Except speed, power, memory, twice as many registers etc etc .... You can hide in a small world of 32 bit but it will never get bigger where 64 bit is the future.  :biggrin:
Title: Re: push/pop in 64 bit
Post by: jj2007 on July 03, 2020, 08:51:40 PM
Going from 16-bit to 32-bit was a huge improvement, absolutely. More memory, no selectors, more speed - fantastic.
Going from 32-bit to 64-bit is a tiny improvement, if and only if you regularly need more than 2GB of memory :cool:
Title: Re: push/pop in 64 bit
Post by: hutch-- on July 03, 2020, 09:47:37 PM
 :biggrin:

That's what the MS-DOS guys used to say. The extra registers are another story, 16 integer regs and almost never having to touch RBP and RSP, you can live in a small world of 32 bit with 3 free registers but 64 bit hits the big time. 2 gig plus some higher that 2 gig with the right linker options is the limit for 32 bit, with 64 bit its how much memory you install.

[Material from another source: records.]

/-- Everything the checks of a word access can do: it takes place aligned, it is misaligned, or it is out of range. -/
theorem State.place_word_cases (s : State) (ea : Word) :
    (∃ a, s.place ea .word = .ok a ∧ s.Places ea 4 a ∧ a % 4 = 0) ∨
      (∃ a, s.place ea .word = .error (.misalignedAccess (BitVec.ofNat 32 a)) ∧ s.Places ea 4 a ∧ a % 4 ≠ 0) ∨
      (s.place ea .word = .error (.addressOutOfRange ea) ∧ s.params.outOfRange = .fault ∧ 2 ^ 21 < ea.toNat + 4) := by
  have key : ∀ a, s.Places ea 4 a → s.place ea .word = checkAligned a .word →
      (∃ a, s.place ea .word = .ok a ∧ s.Places ea 4 a ∧ a % 4 = 0) ∨
      (∃ a, s.place ea .word = .error (.misalignedAccess (BitVec.ofNat 32 a)) ∧ s.Places ea 4 a ∧ a % 4 ≠ 0) := by
    intro a ha he
    by_cases h4 : a % 4 = 0
    · exact .inl ⟨a, he.trans (if_neg fun h => h.2 h4), ha, h4⟩
    · exact .inr ⟨a, he.trans (if_pos ⟨rfl, h4⟩), ha, h4⟩
  rw [← or_assoc]
  unfold State.place Width.bytes dataSpaceBytes at *
  by_cases h : ea.toNat + 4 ≤ 2 ^ 21
  · have hr : ¬ea.toNat + 4 - 1 ≥ 2097152 := by omega
    exact .inl (key _ (.inl ⟨h, rfl⟩) (if_neg hr))
  · have hr : ea.toNat + 4 - 1 ≥ 2097152 := by omega
    cases hp : s.params.outOfRange with
    | fault => exact .inr ⟨if_pos hr, rfl, by omega⟩
    | wrap => rw [hp] at key; exact .inl (key _ (.inr ⟨by omega, hp, rfl⟩) (if_pos hr))

/-- An access has one place. -/
theorem State.Places.unique {s : State} {ea : Word} {n a b : Nat} (h : s.Places ea n a) (h' : s.Places ea n b) :
    a = b := by
  rcases h with ⟨h1, h2⟩ | ⟨h1, h2, h3⟩ <;> rcases h' with ⟨g1, g2⟩ | ⟨g1, g2, g3⟩ <;> omega

/-- An access out of range under `OUT_OF_RANGE = fault` has no place. -/
theorem State.Places.not_of_outOfRange {s : State} {ea : Word} {n a : Nat} (hp : s.params.outOfRange = .fault)
    (h : 2 ^ 21 < ea.toNat + n) : ¬s.Places ea n a := by
  rintro (⟨h1, -⟩ | ⟨-, h1, -⟩)
  · omega
  · rw [hp] at h1; cases h1

theorem Memory.byteAt_eq_error {m : Memory} {a : Nat} {f : Fault} :
    m.byteAt a = .error f ↔ cellRead m a = none ∧ f = .undefinedMemory (BitVec.ofNat 32 a) := by
  unfold Memory.byteAt
  cases cellRead m a <;> simp [eq_comm]

/-- A word load faults on its lowest byte without a value (R212). -/
theorem Memory.wordAt_eq_error {m : Memory} {a : Nat} {f : Fault} :
    m.wordAt a = .error f ↔ ∃ k < 4, cellRead m (a + k) = none ∧ (∀ j < k, cellRead m (a + j) ≠ none) ∧
      f = .undefinedMemory (BitVec.ofNat 32 (a + k)) := by
  have lt4 : ∀ P : Nat → Prop, (∃ k < 4, P k) ↔ P 0 ∨ P 1 ∨ P 2 ∨ P 3 := by
    intro P
    constructor
    · rintro ⟨k, hk, h⟩; interval_cases k <;> simp [h]
    · rintro (h | h | h | h) <;> exact ⟨_, by omega, h⟩
  rw [lt4]
  simp only [Nat.not_lt_zero, false_imp_iff, implies_true, true_and, Nat.forall_lt_succ_left, Nat.add_zero, Nat.zero_add]
  simp only [Memory.wordAt, Memory.byteAt, bind, Except.bind, pure, Except.pure]
  rcases cellRead m a with _ | b0 <;> rcases cellRead m (a + 1) with _ | b1 <;>
    rcases cellRead m (a + 2) with _ | b2 <;> rcases cellRead m (a + 3) with _ | b3 <;> simp [eq_comm]

/-- Where a byte load faults, and with what. -/
theorem State.loadByte_eq_error {s : State} {ea : Word} {f : Fault} :
    s.loadByte ea = .error f ↔
      (s.params.outOfRange = .fault ∧ 2 ^ 21 < ea.toNat + 1 ∧ f = .addressOutOfRange ea) ∨
        ∃ a, s.Places ea 1 a ∧ cellRead s.dmem a = none ∧ f = .undefinedMemory (BitVec.ofNat 32 a) := by
  simp only [State.loadByte, bind, Except.bind]
  rcases State.place_byte_cases s ea with ⟨a, e, ha⟩ | ⟨e, hp, hr⟩
  · rw [e]
    simp only [Memory.byteAt_eq_error]
    constructor
    · exact fun h => .inr ⟨a, ha, h⟩
    · rintro (⟨hp, hr, -⟩ | ⟨b, hb, h⟩)
      · exact absurd ha (State.Places.not_of_outOfRange hp hr)
      · rw [ha.unique hb]; exact h
  · rw [e]
    simp only [Except.error.injEq]
    constructor
    · rintro rfl; exact .inl ⟨hp, hr, rfl⟩
    · rintro (⟨-, -, rfl⟩ | ⟨b, hb, -⟩)
      · rfl
      · exact absurd hb (State.Places.not_of_outOfRange hp hr)

/-- Where a word load faults, and with what, in the order of R201. -/
theorem State.loadWord_eq_error {s : State} {ea : Word} {f : Fault} :
    s.loadWord ea = .error f ↔
      (s.params.outOfRange = .fault ∧ 2 ^ 21 < ea.toNat + 4 ∧ f = .addressOutOfRange ea) ∨
        (∃ a, s.Places ea 4 a ∧ a % 4 ≠ 0 ∧ f = .misalignedAccess (BitVec.ofNat 32 a)) ∨
        ∃ a, s.Places ea 4 a ∧ a % 4 = 0 ∧ s.dmem.wordAt a = .error f := by
  simp only [State.loadWord, bind, Except.bind]
  rcases State.place_word_cases s ea with ⟨a, e, ha, h4⟩ | ⟨a, e, ha, h4⟩ | ⟨e, hp, hr⟩
  · rw [e]
    constructor
    · exact fun h => .inr (.inr ⟨a, ha, h4, h⟩)
    · rintro (⟨hp, hr, -⟩ | ⟨b, hb, h, -⟩ | ⟨b, hb, -, h⟩)
      · exact absurd ha (State.Places.not_of_outOfRange hp hr)
      · exact absurd (ha.unique hb ▸ h4) h
      · rw [ha.unique hb]; exact h
  · rw [e]
    simp only [Except.error.injEq]
    constructor
    · rintro rfl; exact .inr (.inl ⟨a, ha, h4, rfl⟩)
    · rintro (⟨hp, hr, -⟩ | ⟨b, hb, -, rfl⟩ | ⟨b, hb, h, -⟩)
      · exact absurd ha (State.Places.not_of_outOfRange hp hr)
      · rw [ha.unique hb]
      · exact absurd (ha.unique hb ▸ h) h4
  · rw [e]
    simp only [Except.error.injEq]
    constructor
    · rintro rfl; exact .inl ⟨hp, hr, rfl⟩
    · rintro (⟨-, -, rfl⟩ | ⟨b, hb, -⟩ | ⟨b, hb, -⟩)
      · rfl
      · exact absurd hb (State.Places.not_of_outOfRange hp hr)
      · exact absurd hb (State.Places.not_of_outOfRange hp hr)

/-- Where a store faults, and with what: range, then alignment (R57). -/
theorem State.storeWord_eq_error {s : State} {ea v : Word} {f : Fault} :
    s.storeWord ea v = .error f ↔
      (s.params.outOfRange = .fault ∧ 2 ^ 21 < ea.toNat + 4 ∧ f = .addressOutOfRange ea) ∨
        ∃ a, s.Places ea 4 a ∧ a % 4 ≠ 0 ∧ f = .misalignedAccess (BitVec.ofNat 32 a) := by
  simp only [State.storeWord, bind, Except.bind, pure, Except.pure]
  rcases State.place_word_cases s ea with ⟨a, e, ha, h4⟩ | ⟨a, e, ha, h4⟩ | ⟨e, hp, hr⟩
  · rw [e]
    simp only [reduceCtorEq, false_iff]
    rintro (⟨hp, hr, -⟩ | ⟨b, hb, h, -⟩)
    · exact absurd ha (State.Places.not_of_outOfRange hp hr)
    · exact absurd (ha.unique hb ▸ h4) h
  · rw [e]
    simp only [Except.error.injEq]
    constructor
    · rintro rfl; exact .inr ⟨a, ha, h4, rfl⟩
    · rintro (⟨hp, hr, -⟩ | ⟨b, hb, -, rfl⟩)
      · exact absurd ha (State.Places.not_of_outOfRange hp hr)
      · rw [ha.unique hb]
  · rw [e]
    simp only [Except.error.injEq]
    constructor
    · rintro rfl; exact .inl ⟨hp, hr, rfl⟩
    · rintro (⟨-, -, rfl⟩ | ⟨b, hb, -⟩)
      · rfl
      · exact absurd hb (State.Places.not_of_outOfRange hp hr)

/-- Where DIV's quotient faults, and with what (R198, R199). -/
theorem State.quotient_eq_error {s : State} {a b : Word} {f : Fault} :
    s.quotient a b = .error f ↔ (b = 0 ∧ s.params.divZero = .fault ∧ f = .divideByZero) ∨
      (b ≠ 0 ∧ ¬(a.toNat < 2 ^ 31 ∧ b.toNat < 2 ^ 31) ∧ s.params.divFn = .unsupplied ∧ f = .divideUndecided a b) := by
  unfold State.quotient
  split
  · rename_i hb
    cases s.params.divZero <;> simp [hb, eq_comm]
  · rename_i hb
    split
    · rename_i hd
      simp only [reduceCtorEq, false_iff]
      rintro (⟨h, -⟩ | ⟨-, h, -⟩)
      · exact hb h
      · exact h hd
    · rename_i hd
      cases s.params.divFn <;> simp only [hb, hd, not_false_eq_true, ne_eq, true_and, false_and, false_or, reduceCtorEq,
        Except.error.injEq, eq_comm]

end Sys2Proof.Machine
end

Much greater freedom of design, much greater power and the capacity to properly use SSE, AVX and AVX2 + AVX 512.
Title: Re: push/pop in 64 bit
Post by: jj2007 on July 03, 2020, 11:33:50 PM
Speed gain from 16- to 32-bit was roughly a factor 5. From 32- to 64-bit it's +-5% :tongue:

And I've never, ever run out of registers in an innermost loop (of course, using the whole range of SSE instructions) :cool:
Title: Re: push/pop in 64 bit
Post by: hutch-- on July 03, 2020, 11:35:10 PM
 :biggrin:

That's because you are playing with small stuff, allocate 32 gig and let 'er rip.  :tongue:
Title: Re: push/pop in 64 bit
Post by: JK on July 04, 2020, 05:22:10 AM
Thanks for all your input! I think i got it now.